Thailand may skirt global monetary tightening until 2019

Thailand may skirt global monetary tightening until 2019

Finance Ministry spokeswoman Kulaya Tantitemit poses for photos at the ministry. (Photo by Pornprom Satrabhaya)
Finance Ministry spokeswoman Kulaya Tantitemit poses for photos at the ministry. (Photo by Pornprom Satrabhaya)

Thailand is becoming an oasis of monetary policy stability as other emerging markets scramble to raise interest rates.

The Finance Ministry anticipates that borrowing costs will be left at 1.5% this year, said Kulaya Tantitemit, a spokeswoman and an inspector general at the ministry. While an increase is possible in 2019, it won’t be steep, she said.

“It wouldn’t be aggressive,” Ms Kulaya said in an interview on Wednesday, referring to a potential tightening next year. “We still have high liquidity in Thailand.”

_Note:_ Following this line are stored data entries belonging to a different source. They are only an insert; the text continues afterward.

/-- The value of a code. -/
def Format.value (F : Format) (x : Nat) : Num :=
  if F.exp x = 2 ^ F.eb - 1 then
    if F.frac x = 0 then .inf (F.neg x) else .nan (!(F.frac x).testBit (F.fb - 1))
  else if F.exp x = 0 then .num (F.neg x) (if F.subnormals then F.frac x * pow2 (1 - F.bias - F.fb) else 0)
  else .num (F.neg x) ((2 ^ F.fb + F.frac x : Nat) * pow2 (F.exp x - F.bias - F.fb))

/-! ### Rounding (R197-R203) -/

/-- A positive real number, as rounding sees it: the exponent of its leading bit, and for each u how many whole 2^u it
holds, how the rest compares with half of one, and whether there is a rest. -/
structure Real where
  top  : Int
  cut  : Int → Nat × Ordering × Bool

/-- The exponent of the leading bit of a positive rational. -/
def topOf (x : Rat) : Int :=
  let k : Int := (Nat.log2 x.num.natAbs : Int) - Nat.log2 x.den
  if pow2 k ≤ x then k else k - 1

/-- A positive rational. -/
def Real.ofRat (x : Rat) : Real where
  top := topOf x
  cut u :=
    let q := x / pow2 u
    let r := q - q.floor
    (q.floor.toNat, (if r < 1 / 2 then .lt else if r = 1 / 2 then .eq else .gt), decide (r ≠ 0))

/-- The greatest number whose square is at most z. -/
def floorRoot (z : Nat) : Nat :=
  (List.range (Nat.log2 z / 2 + 1)).reverse.foldl (fun n k => if (n + 2 ^ k) * (n + 2 ^ k) ≤ z then n + 2 ^ k else n) 0

/-- The square root of a positive rational. -/
def Real.ofRoot (x : Rat) : Real where
  top := topOf x / 2
  cut u :=
    let z := x / (pow2 u * pow2 u)
    let n := floorRoot z.floor.toNat
    let h : Rat := n + 1 / 2
    (n, (if z < h * h then .lt else if z = h * h then .eq else .gt), decide (z ≠ (n * n : Nat)))

/-- The multiple of 2^u that a number rounds to, and whether that was inexact (R197). -/
def Real.roundAt (x : Real) (rm : Rm) (neg : Bool) (u : Int) : Nat × Bool :=
  let c := x.cut u
  let up : Bool :=
    match rm with
    | .rne => c.2.1 == .gt || (c.2.1 == .eq && c.1 % 2 == 1)
    | .ru => !neg && c.2.2
    | .rd => neg && c.2.2
    | _ => false
  (if up then c.1 + 1 else c.1, c.2.2)

/-- A result: its code, the flags it sets, and the exceptions it raises (R199, R203). -/
structure Rounding where
  code   : Nat
  flags  : BitVec 5 := 0
  raised : BitVec 5 := flags
  deriving DecidableEq

/-- The code of a magnitude on the grid of a format. -/
def Format.codeOf (F : Format) (neg : Bool) (y : Rat) : Nat :=
  F.zero neg +
    (if y < F.minNormal then (y / pow2 (1 - F.bias - F.fb)).floor.toNat
     else
      let t := topOf y
      (t + F.bias).toNat * 2 ^ F.fb + ((y / pow2 (t - F.fb)).floor.toNat - 2 ^ F.fb))

/-- `round(x, fmt, mode)` of a positive number of a sign, with flushing (R197-R199, R202). -/
def Format.round (F : Format) (rm : Rm) (ftz neg : Bool) (x : Real) : Rounding :=
  let u := x.top - F.fb
  let one := x.roundAt rm neg u
  let y : Rat := one.1 * pow2 u
  if F.maxFinite < y then
    let toInf := match rm with | .rne => true | .ru => !neg | .rd => neg | _ => false
    ⟨if toInf then F.inf neg else F.inf neg - 1, 5, 5⟩
  else if y < F.minNormal then
    let sub := 1 - F.bias - F.fb
    let two := x.roundAt rm neg sub
    let z : Rat := two.1 * pow2 sub
    if ftz ∧ z ≠ 0 ∧ z < F.minNormal then ⟨F.zero neg, 3, 3⟩
    else if two.2 then ⟨F.codeOf neg z, 3, 3⟩
    else ⟨F.codeOf neg z, 0, 2⟩
  else ⟨F.codeOf neg y, if one.2 then 1 else 0, if one.2 then 1 else 0⟩

/-- A NaN result, with NV or without (R200). -/
def Format.nanOf (F : Format) (nv : Bool) : Rounding := { code := F.nan, flags := if nv then 16 else 0 }

/-- A rational of a sign, rounded; an exact zero takes the sign. -/
def Format.ofRat (F : Format) (rm : Rm) (ftz neg : Bool) (x : Rat) : Rounding :=
  if x = 0 then { code := F.zero neg } else F.round rm ftz neg (Real.ofRat x)

/-! ### Arithmetic (R200, R210-R215) -/

/-- Whether a value is a signalling NaN. -/
def Num.sig : Num → Bool
  | .nan s => s
  | _ => false
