/-! ### Dispatchers, bins, tasks and recomputes -/

/-- 01 R24, R33, R35; 13 R375 to R382; 17 R484, R491: the dispatcher grants the cluster whose turn it is, or every cluster of
a co-resident launch at once, or the load of a saved crew; a crew that has ended is released; records reach bins, bins ask
when their timer expires and warps form from their oldest records; a refill moves an item from a queue to its bin. -/
def Obligations.DispatchersGrant : Prop :=
  ∀ s : State,
    (∀ (die n d : Nat) (k : Nat × Nat) (l : Launch), s.hostHead die = some (.cluster n) → s.launch? n = some l → l.cor = false →
      s.turnOf die .cluster = true → s.placeCluster l l.nextCl = some (d, k) →
      exec (.clusterDispatch die) s =
        .next ((s.startCluster n l.nextCl d k).setDie die fun x => { x with served := .cluster })) ∧
    (∀ (n : Nat) (l : Launch) (u : State), s.hostHead 0 = some (.cluster n) → s.launch? n = some l → l.cor = true →
      s.turnOf 0 .cluster = true → State.startAll 200 s n 0 = some u →
      exec .coresidentLaunchGrant s = .next (u.setDie 0 fun x => { x with served := .cluster })) ∧
    (∀ (n : Nat) (o : Op) (u : State), s.op? n = some o → o.wait = .grant → s.hostHead (dieOfCore o.core) = some (.load n) →
      s.turnOf (dieOfCore o.core) .cluster = true → s.grantCtxload o false = (u, true) →
      exec (.ctxloadGrant n false) s = .next (u.setDie (dieOfCore o.core) fun x => { x with served := .cluster })) ∧
    (∀ (n : Nat) (c : Crew), s.crew? n = some c → s.crewEnded c = true →
      (∀ core b, c.kind = .bin core b →
        exec (.crewRelease n) s = .next { s with crews := s.crews.filter fun c => c.id != n }) ∧
      (c.kind = .launch →
        exec (.crewRelease n) s = .next ({ s with crews := s.crews.filter fun c => c.id != n }.leaveRect c.launch c.cluster))) ∧
    (∀ (n : Nat) (o : Op) (a : LaneAcc) (f : Fields) (u : State), s.op? n = some o → o.instr = .spawn f → o.started = true →
      o.acc = [a] → a.done = false → a.fail = none → s.mayPerform o = true → s.earlierSpawn o a = false →
      s.recomputeOf (some o.crew) = none →
      s.deposit (o.targets.headD 0) o.launch (BitVec.ofNat 57 a.addr.toNat) a.data = some u →
      exec (.spawnRecordArrival n a.lane) s = .next (u.settle n .done)) ∧
    (∀ (core b : Nat), (s.bin core b).st = .holding → (s.bin core b).wait ≠ 0 → (s.bin core b).wait.toNat ≤ s.binTimer core b →
      exec (.binTimerExpiry core b) s =
        .next { (s.setBin core b fun x => { x with st := .forming, req := s.nextId }) with nextId := s.nextId + 1 }) ∧
    (∀ (die core b : Nat) (l : Launch), s.binHead die = some (core, b) → s.launch? (s.bin core b).owner = some l →
      s.turnOf die .bin = true →
      exec (.binWarpFormation die) s = .next ((s.formWarp core b l).setDie die fun x => { x with served := .bin })) ∧
    (∀ (die q : Nat) (u : State) (ps : List Part), s.refillOp? die q = none →
      let w := s.queue die q
      let b := s.bin w.core w.bin
      w.en = true → w.ready = [(w.head.toNat, true, false)] → w.count ≠ 0 → b.recs.length < w.low → b.owner = w.owner → b.st = .idle →
      s.reach (s.tbeWho die w.owner none) (w.item w.head.toNat) 16 false { r := true } = (u, .ok ps) → u.dies = s.dies → u.cores = s.cores →
      u.ops = s.ops → die < s.dies.length → q < (s.die die).queues.length →
      let v := u.setQueue die q fun x => { x with head := x.head + 1, ready := [] }
      exec (.queueRefill die q) s =
        .next ((v.deposit w.core w.owner b.entry (BitVec.ofNat 128 (leNat (u.readParts ps)))).getD v))
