/-! ### accept -/

@[simp] theorem State.accept_agenda (s : State) (o : Op) : (s.accept o).agenda = s.agenda := rfl
@[simp] theorem State.accept_cur (s : State) (o : Op) : (s.accept o).cur = s.cur := rfl
@[simp] theorem State.accept_freeCount (s : State) (o : Op) : (s.accept o).freeCount = s.freeCount := rfl
@[simp] theorem State.accept_early (s : State) (o : Op) : (s.accept o).early = s.early := rfl
@[simp] theorem State.accept_arrivals (s : State) (o : Op) : (s.accept o).arrivals = s.arrivals := rfl
@[simp] theorem State.accept_launches (s : State) (o : Op) : (s.accept o).launches = s.launches := rfl
@[simp] theorem State.accept_nextLaunch (s : State) (o : Op) : (s.accept o).nextLaunch = s.nextLaunch := rfl
@[simp] theorem State.accept_cores (s : State) (o : Op) : (s.accept o).cores = s.cores := rfl
@[simp] theorem State.accept_dies (s : State) (o : Op) : (s.accept o).dies = s.dies := rfl
@[simp] theorem State.accept_mem (s : State) (o : Op) : (s.accept o).mem = s.mem := rfl
@[simp] theorem State.accept_undef (s : State) (o : Op) : (s.accept o).undef = s.undef := rfl
@[simp] theorem State.accept_stale (s : State) (o : Op) : (s.accept o).stale = s.stale := rfl
@[simp] theorem State.accept_mdata (s : State) (o : Op) : (s.accept o).mdata = s.mdata := rfl
@[simp] theorem State.accept_grades (s : State) (o : Op) : (s.accept o).grades = s.grades := rfl
@[simp] theorem State.accept_poisoned (s : State) (o : Op) : (s.accept o).poisoned = s.poisoned := rfl
@[simp] theorem State.accept_code (s : State) (o : Op) : (s.accept o).code = s.code := rfl
@[simp] theorem State.accept_xmaps (s : State) (o : Op) : (s.accept o).xmaps = s.xmaps := rfl
@[simp] theorem State.accept_tiles (s : State) (o : Op) : (s.accept o).tiles = s.tiles := rfl
@[simp] theorem State.accept_resident (s : State) (o : Op) : (s.accept o).resident = s.resident := rfl
@[simp] theorem State.accept_rcmps (s : State) (o : Op) : (s.accept o).rcmps = s.rcmps := rfl
@[simp] theorem State.accept_roots (s : State) (o : Op) : (s.accept o).roots = s.roots := rfl
@[simp] theorem State.accept_tables (s : State) (o : Op) : (s.accept o).tables = s.tables := rfl
@[simp] theorem State.accept_tick (s : State) (o : Op) : (s.accept o).tick = s.tick := rfl
@[simp] theorem State.accept_podReplay (s : State) (o : Op) : (s.accept o).podReplay = s.podReplay := rfl
@[simp] theorem State.accept_podV1fmt (s : State) (o : Op) : (s.accept o).podV1fmt = s.podV1fmt := rfl
@[simp] theorem State.accept_regions (s : State) (o : Op) : (s.accept o).regions = s.regions := rfl
@[simp] theorem State.accept_halves (s : State) (o : Op) : (s.accept o).halves = s.halves := rfl
@[simp] theorem State.accept_recalls (s : State) (o : Op) : (s.accept o).recalls = s.recalls := rfl
@[simp] theorem State.accept_hostWaits (s : State) (o : Op) : (s.accept o).hostWaits = s.hostWaits := rfl
@[simp] theorem State.accept_bands (s : State) (o : Op) : (s.accept o).bands = s.bands := rfl
@[simp] theorem State.accept_moved (s : State) (o : Op) : (s.accept o).moved = s.moved := rfl
@[simp] theorem State.accept_tickets (s : State) (o : Op) : (s.accept o).tickets = s.tickets := rfl
@[simp] theorem State.accept_reorder (s : State) (o : Op) : (s.accept o).reorder = s.reorder := rfl
@[simp] theorem State.accept_seen (s : State) (o : Op) : (s.accept o).seen = s.seen := rfl
@[simp] theorem State.accept_endpoint (s : State) (o : Op) : (s.accept o).endpoint = s.endpoint := rfl
@[simp] theorem State.accept_podSize (s : State) (o : Op) : (s.accept o).podSize = s.podSize := rfl
@[simp] theorem State.accept_vistitum (s : State) (o : Op) : (s.accept o).vistitum = s.vistitum := rfl
@[simp] theorem State.accept_ports (s : State) (o : Op) : (s.accept o).ports = s.ports := rfl
@[simp] theorem State.accept_bar0 (s : State) (o : Op) : (s.accept o).bar0 = s.bar0 := rfl
@[simp] theorem State.accept_completions (s : State) (o : Op) : (s.accept o).completions = s.completions := rfl
@[simp] theorem State.accept_shoots (s : State) (o : Op) : (s.accept o).shoots = s.shoots := rfl
@[simp] theorem State.accept_errlog (s : State) (o : Op) : (s.accept o).errlog = s.errlog := rfl
@[simp] theorem State.accept_errSeq (s : State) (o : Op) : (s.accept o).errSeq = s.errSeq := rfl
@[simp] theorem State.accept_flash (s : State) (o : Op) : (s.accept o).flash = s.flash := rfl
@[simp] theorem State.accept_secret (s : State) (o : Op) : (s.accept o).secret = s.secret := rfl
@[simp] theorem State.accept_clock (s : State) (o : Op) : (s.accept o).clock = s.clock := rfl
@[simp] theorem State.accept_outputs (s : State) (o : Op) : (s.accept o).outputs = s.outputs := rfl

A wave of monetary tightening has swept across emerging markets as officials try to stem an investor exodus amid a strengthening US dollar and rising Treasury yields. Thailand, in contrast, has seen its currency appreciate in 2018 and received some of the heaviest net bond inflows in Asia this month.

Its resilience can be traced to strong buffers: more than US$200 billion of foreign reserves and a current-account surplus that few peers can match. That gives policy makers breathing room, with the Bank of Thailand last month saying it doesn’t feel pressure to join global tightening.

BoT governor Veerathai Santiprabhob said on Tuesday the nation has to keep an eye on global interest rates, including in the United States, but that a strong external position provides a policy buffer.

The majority of economists surveyed by Bloomberg in May and June predict no rate increase this year. In fact, some directors at the International Monetary Fund even see the need for monetary easing to steer inflation back to target.

The ministry forecasts average inflation of 1.4% this year, compared to the central bank’s target range of 1% to 4%.

Stronger growth

Southeast Asia’s second-largest economy is expanding robustly on exports and tourism, and the ministry is set to revise up its growth outlook to 4.5% for 2018 from the current 4.2%, Ms Kulaya said. The pace next year should be about the same as the pending revision.

“Economic growth is healthy,” said Ms Kulaya, the former director of the Macroeconomic Policy Bureau in the ministry. “Our challenge is people don’t feel it. People in rural areas, in the agricultural sector, don’t see the economy getting better. Our job is, how will we bring money down to other sectors?”

The military government this year approved a 150 billion baht supplementary budget to help fund programs to reduce poverty, and raised the minimum wage nationwide for the first time in five years.

One challenge for the economy could stem from general elections expected in February next year, in a country with a history of votes followed by coups. The current stretch of military rule is one of the longest since the 1970s.